Moore's Law Will Die Without GPUs
Stoobalou writes "Nvidia's chief scientist, Bill Daly, has warned that the long-established Moore's Law is in danger of joining phlogiston theory on the list of superseded laws, unless the CPU business embraces parallel processing on a much broader scale."
Moore's is not a law, but an observation!
I didn't realise Moore's Law was purely the driving force behind CPU development and not just an observation on semiconductor development. Surely we just say Moore's Law held until a certain point, then someone else's Law takes over?
As for Phlogiston theory - it was just that, a theory which was debunked.
Dr. Daly believes the only way to continue to make great strides in computing performance is to ... offload some of the work onto GPU's that his company just happens to make? [Arte Johnson] Very interesting .
The industry has moved away from "more horsepower than you'll ever need!" to "uses less power than you can ever imagine!" Perpetuating Moore's Law isn't an industry requirement, it's a prediction by a guy who was in the chip industry.
So, a graphics card manufacturer says that graphics cards are the future? And this is news?
But the only "law" is that the number of transistors doubles in a certain time (something of a self fulfilling prophesy these days since this is the yardstick the chip companies work to).

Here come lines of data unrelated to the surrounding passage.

/-- The Device Address composite stands in the low ten bits of HDRENC's operand. -/
theorem headerOperand_extractLsb'_address (p : Priority) (da : DeviceAddress) :
    (headerOperand p da).extractLsb' 0 10 = packAddress Config.hdrFlagOrder da := by
  apply BitVec.eq_of_getLsbD_eq
  intro i hi
  have h16 : i < 16 := by omega
  have h32 : i < 32 := by omega
  simp [headerOperand, hi, h16, h32]

/-- Settles O1: each operation's row reads its operands back from the fields in which the encoder put them. The cases are
the shapes of R38: none or the whole of `a`, an offset, an offset and a value, a byte, a header, a part of `a`. -/
theorem decodeOfEncode : Obligations.DecodeOfEncode := by
  intro i hwf
  cases i
  case hostle | bflsb | bswap32 | f32dec | f32enc | f16enc | bf16enc | bf24enc | un8enc | un16enc | un24enc =>
    exact decode_encode_of_row rfl rfl
  case ldu8 | ldu16 | ldu24 | ldu32 | ldi16 | ldi24 | ldi32 =>
    refine decode_encode_of_row rfl ?_
    simp only [Instr.offField, toNat_ofNat_of_fitsByte hwf]
  case stu8 | stu16 | stu24 | stu32 | sti16 | sti24 | sti32 =>
    refine decode_encode_of_row rfl ?_
    simp [Instr.offField, Instr.aField, toNat_ofNat_of_fitsByte hwf, extractLsb'_setWidth_word]
  case dlcenc | dlcdec =>
    refine decode_encode_of_row rfl ?_
    simp [Instr.aField, toNat_ofNat_of_fitsByte hwf, extractLsb'_setWidth_word]
  case hdrenc p da =>
    refine decode_encode_of_row rfl ?_
    simp only [Instr.aField, headerOperand_getLsbD_priority, headerOperand_extractLsb'_address, Priority.ofBit_bit,
      unpackAddress_packAddress]
  case bswap16 | clz16 | f16dec | bf16dec | bf24dec | un8dec | un16dec | un24dec | hdrdec =>
    refine decode_encode_of_row rfl ?_
    simp [Instr.aField, extractLsb'_setWidth_word]

/-- Settles O2, by decoding the nine words. -/
theorem decodesTheSpecsWords : Obligations.DecodesTheSpecsWords := by
  unfold Obligations.DecodesTheSpecsWords
  decide

/-! ## The rows of the table (R37) -/

/-- A row that is looked up stands in the table. -/
theorem mem_opTable_of_lookup {op : BitVec 8} {read : ReadFields} (h : opTable.lookup op = some read) :
    (op, read) ∈ opTable := by
  obtain ⟨_, _, htable, -⟩ := List.lookup_eq_some_iff.1 h
  simp [htable]

/-- What a row reads fits its fields. -/
theorem wf_of_mem_opTable {op : BitVec 8} {read : ReadFields} (h : (op, read) ∈ opTable) (off : BitVec 8) (a : Word) :
    (read off a).wf = true := by
  have hbyte (b : BitVec 8) : b.toNat < 256 := b.isLt
  have rows : ∀ row ∈ opTable, ∀ off a, (row.2 off a).wf = true := by
    simp [opTable, portabilityRows, loadRows, storeRows, decoderRows, encoderRows, headerRows, Instr.wf, hbyte,
      -BitVec.extractLsb'_toNat]
  exact rows _ h off a

/-- A mask of ones hides no bit. -/
theorem and_of_eq_allOnes {n : Nat} {mask : BitVec n} (h : mask = .allOnes n) (v : BitVec n) : v &&& mask = v := by
  rw [h, BitVec.and_allOnes]

/-- A row reads the same when the bits it ignores (R38) are cleared: each field it reads lies under its mask. -/
theorem read_masked {op : BitVec 8} {read : ReadFields} (h : (op, read) ∈ opTable) (off : BitVec 8) (a : Word) :
    read off a = read (if Machine.readsOff op.toNat then off else 0) (a &&& Machine.readMask op.toNat) := by
  have rows : ∀ row ∈ opTable, ∀ off a,
      row.2 off a = row.2 (if Machine.readsOff row.1.toNat then off else 0) (a &&& Machine.readMask row.1.toNat) := by
    simp [opTable, portabilityRows, loadRows, storeRows, decoderRows, encoderRows, headerRows, Machine.readsOff,
      Machine.readMask, BitVec.extractLsb'_and, -BitVec.extractLsb'_toNat, and_of_eq_allOnes]
  exact rows _ h off a

/-- Words that agree on `op` and on the bits it reads decode alike. -/
theorem decode_congr {w w' : ReqWord} (hop : reqOp w = reqOp w')
    (hoff : Machine.readsOff (reqOp w).toNat = true → reqOff w = reqOff w')
    (ha : reqA w &&& Machine.readMask (reqOp w).toNat = reqA w' &&& Machine.readMask (reqOp w).toNat) :
    decode w = decode w' := by
  unfold decode
  rw [← hop]
  cases hrow : opTable.lookup (reqOp w) with
  | none => rfl
  | some read =>
    have hread := read_masked (mem_opTable_of_lookup hrow)
    have hoff' : (if Machine.readsOff (reqOp w).toNat then reqOff w else 0) =
        if Machine.readsOff (reqOp w).toNat then reqOff w' else 0 := ite_congr rfl hoff fun _ => rfl
    have hfields : read (reqOff w) (reqA w) = read (reqOff w') (reqA w') := by
      rw [hread, hoff', ha, ← hread]
    simp only [hfields]

/-! ## The reserved values of `op` (R39) -/

/-- The values that R39 lists are those without a row in R37. -/
theorem isReservedOp_eq_lookup_isNone :
    ∀ op : BitVec 8, Machine.isReservedOp op.toNat = (opTable.lookup op).isNone := by
  decide

/-- R39's count: 47 of the values up to 0x53, where the table ends, and each of the 172 above. -/
theorem countP_isReservedOp : (List.range 256).countP Machine.isReservedOp = 219 := by
  have hlow : (List.range 0x54).countP Machine.isReservedOp = 47 := by decide
  have hhigh : ((List.range 172).map (0x54 + ·)).countP Machine.isReservedOp = 172 := by
    have hall : ∀ n ∈ (List.range 172).map (0x54 + ·), Machine.isReservedOp n = true := by
      simp [Machine.isReservedOp]
      omega
    simpa using List.countP_eq_length.2 hall
  rw [show 256 = 0x54 + 172 from rfl, List.range_add, List.countP_append, hlow, hhigh]

/-- A word with a reserved `op` is rejected by name. -/
theorem decode_of_isReservedOp {w : ReqWord} (h : Machine.isReservedOp (reqOp w).toNat = true) :
    decode w = .error (.reservedOp (reqOp w)) := by
  rw [isReservedOp_eq_lookup_isNone, Option.isNone_iff_eq_none] at h
  simp only [decode, h]

/-- A word with any other `op` is read by the row of that `op`. -/
theorem decode_of_not_isReservedOp {w : ReqWord} (h : Machine.isReservedOp (reqOp w).toNat = false) :
    ∃ read, (reqOp w, read) ∈ opTable ∧ decode w = .ok (read (reqOff w) (reqA w)) := by
  rw [isReservedOp_eq_lookup_isNone, Option.isNone_eq_false_iff, Option.isSome_iff_exists] at h
  obtain ⟨read, hrow⟩ := h
  exact ⟨read, mem_opTable_of_lookup hrow, by simp only [decode, hrow]⟩

/-! ## Bit strings side by side, as numbers -/

theorem toNat_append_eq_add {m n : Nat} (x : BitVec m) (y : BitVec n) :
    (x ++ y).toNat = x.toNat * 2 ^ n + y.toNat := by
  rw [BitVec.toNat_append, ← Nat.shiftLeft_add_eq_or_of_lt y.isLt, Nat.shiftLeft_eq]

theorem flagBit_toNat {w : Nat} (hw : 0 < w) (b : Bool) : (flagBit w b).toNat = b.toNat := by
  have hb : b.toNat < 2 ^ w := b.toNat_lt.trans_le (Nat.le_self_pow hw.ne' 2)
  rw [flagBit, BitVec.toNat_ofNat, Nat.mod_eq_of_lt hb]

/-- The composite is its fields side by side (10_state.md R16, 90_conflicts.md C1). -/
theorem packAddress_eq_append (da : DeviceAddress) :
    packAddress .peripheralHigh da =
      da.uniqueId ++ flagBit 1 da.peripheral ++ flagBit 1 da.motor ++ flagBit 1 da.power := by
  apply BitVec.eq_of_getLsbD_eq
  intro i hi
  simp only [packAddress_getLsbD _ _ _ hi, BitVec.getLsbD_append]
  interval_cases i <;> simp [peripheralPos, powerPos]

theorem packAddress_toNat (da : DeviceAddress) :
    (packAddress .peripheralHigh da).toNat =
      da.uniqueId.toNat * 2 ^ 3 + da.peripheral.toNat * 2 ^ 2 + da.motor.toNat * 2 + da.power.toNat := by
  simp only [packAddress_eq_append, toNat_append_eq_add, flagBit_toNat one_pos]
  omega

/-- HDRENC's operand is the priority above the composite. -/
theorem headerOperand_eq_append (p : Priority) (da : DeviceAddress) :
    headerOperand p da = flagBit 16 p.bit ++ (packAddress Config.hdrFlagOrder da).setWidth 16 := by
  apply BitVec.eq_of_getLsbD_eq
  intro i hi
  simp only [headerOperand, BitVec.getLsbD_or, BitVec.getLsbD_append]
  by_cases h : i < 16
  · simp [h, hi]
  · simp [h, hi, BitVec.getLsbD_of_ge _ i (show 10 ≤ i by omega)]

theorem headerOperand_toNat (p : Priority) (da : DeviceAddress) :
    (headerOperand p da).toNat = p.bit.toNat * 2 ^ 16 + (packAddress Config.hdrFlagOrder da).toNat := by
  rw [headerOperand_eq_append, toNat_append_eq_add, flagBit_toNat (by omega), BitVec.toNat_setWidth_of_le (by omega)]

end Sys2Proof

namespace Sys2Proof.Machine

/-! ## The response word (R36) -/

/-- A response word is its status code above its result. -/
theorem Response.word_toNat (p : Response) : p.word.toNat = p.status.code.toNat * 2 ^ 32 + p.r.toNat :=
  toNat_append_eq_add _ _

Once transistors get below a certain size, of course it will end. Parallel or serial doesn't change things. We either have more processors in the same space, more complex processors or simply smaller processors. There's no "saving" to be done.
considering that Moore's Law was based on the observation that they were able to double the number of transistors about every 20 months, it would be inevitable that at some point they reach a limiting factor. The factor seems to be the process size, which is a physical barrier. As the process size continues to decrease, the physical size of atoms is a barrier that they can't get past.
Obviously "NVIDIA's Chief Scientist" is going to say something about the epochal importance of GPUs; but WTF?
Moore's law, depending on the exact formulation you go with, posits either that transistor density will double roughly every two years or that density at minimum cost/transistor increases at roughly that rate.
It is pretty much exclusively a prediction concerning IC fabrication(a business that NVIDIA isn't even in, TSMC handles all of their actual fabbing), without any reference to what those transistors are used for.
Now, it is true that, unless parallel processing can be made to work usefully on a general basis, Moore's law will stop implying more powerful chips, and just start implying cheaper ones(since, if the limits of effective parallel processing mean that you get basically no performance improvements going from X billion transistors to 2X billion transistors, Moore's law will continue; but instead of shipping faster chips each generation, vendors will just ship smaller, cheaper ones).
In the case of servers, of course, the amount of cleverness and fundamental CS development needed to make parallelism work is substantially lower, since, if you have an outfit with 10,000 apache instances, or 5,000 VMs or something, they will always be happy to have more cores per chip, since that means more apache instances for VMs per chip, which means fewer servers(or the same number of single/dual socket servers instead of much more expensive quad/octal socket servers) even if each instance/VM uses no parallelism at all, and just sits at one core = one instance.
I'm probably being overly pedantic about this, but of course the word "law" in "Moore's Law" is almost tongue-in-cheek. There's no comparison between a simple observation that some trend or another is exponential--most trends are over a limited period of time--and a physical "law." Moore is not the first person to plot an economic trend on semilog paper.
There isn't even any particular basis for calling Moore's Law anything more than an observation. New technologies will not automatically come into being in order to fulfill it. Perhaps you can call it an economic law--people will not bother to go through the disruption of buying a new computer unless it is 30% faster than the previous one, therefore successive product introductions will always be 30% faster, or something like that.
In contrast, something like "Conway's Law"--"organizations which design systems ... are constrained to produce designs which are copies of the communication structures of these organizations"--may not be in the same category as Kepler's Laws, but it is more than an observation--it derives from an understanding of how people work in organizations.
Moore's Law is barely in the same category as Bode's Law, which says that "the radius of the orbit of planet #N is 0.4 + 0.3 * 2^(N-1) astronomical units, if you call the asteroid belt a planet, pretend that 2^-1 is 0, and, of course, forget Pluto, which we now do anyway."
"How to Do Nothing," kids activities, back in print!
Wake me up when this NVIDIA's proposed solution doesn't double my electrical bill and set my computer on fire.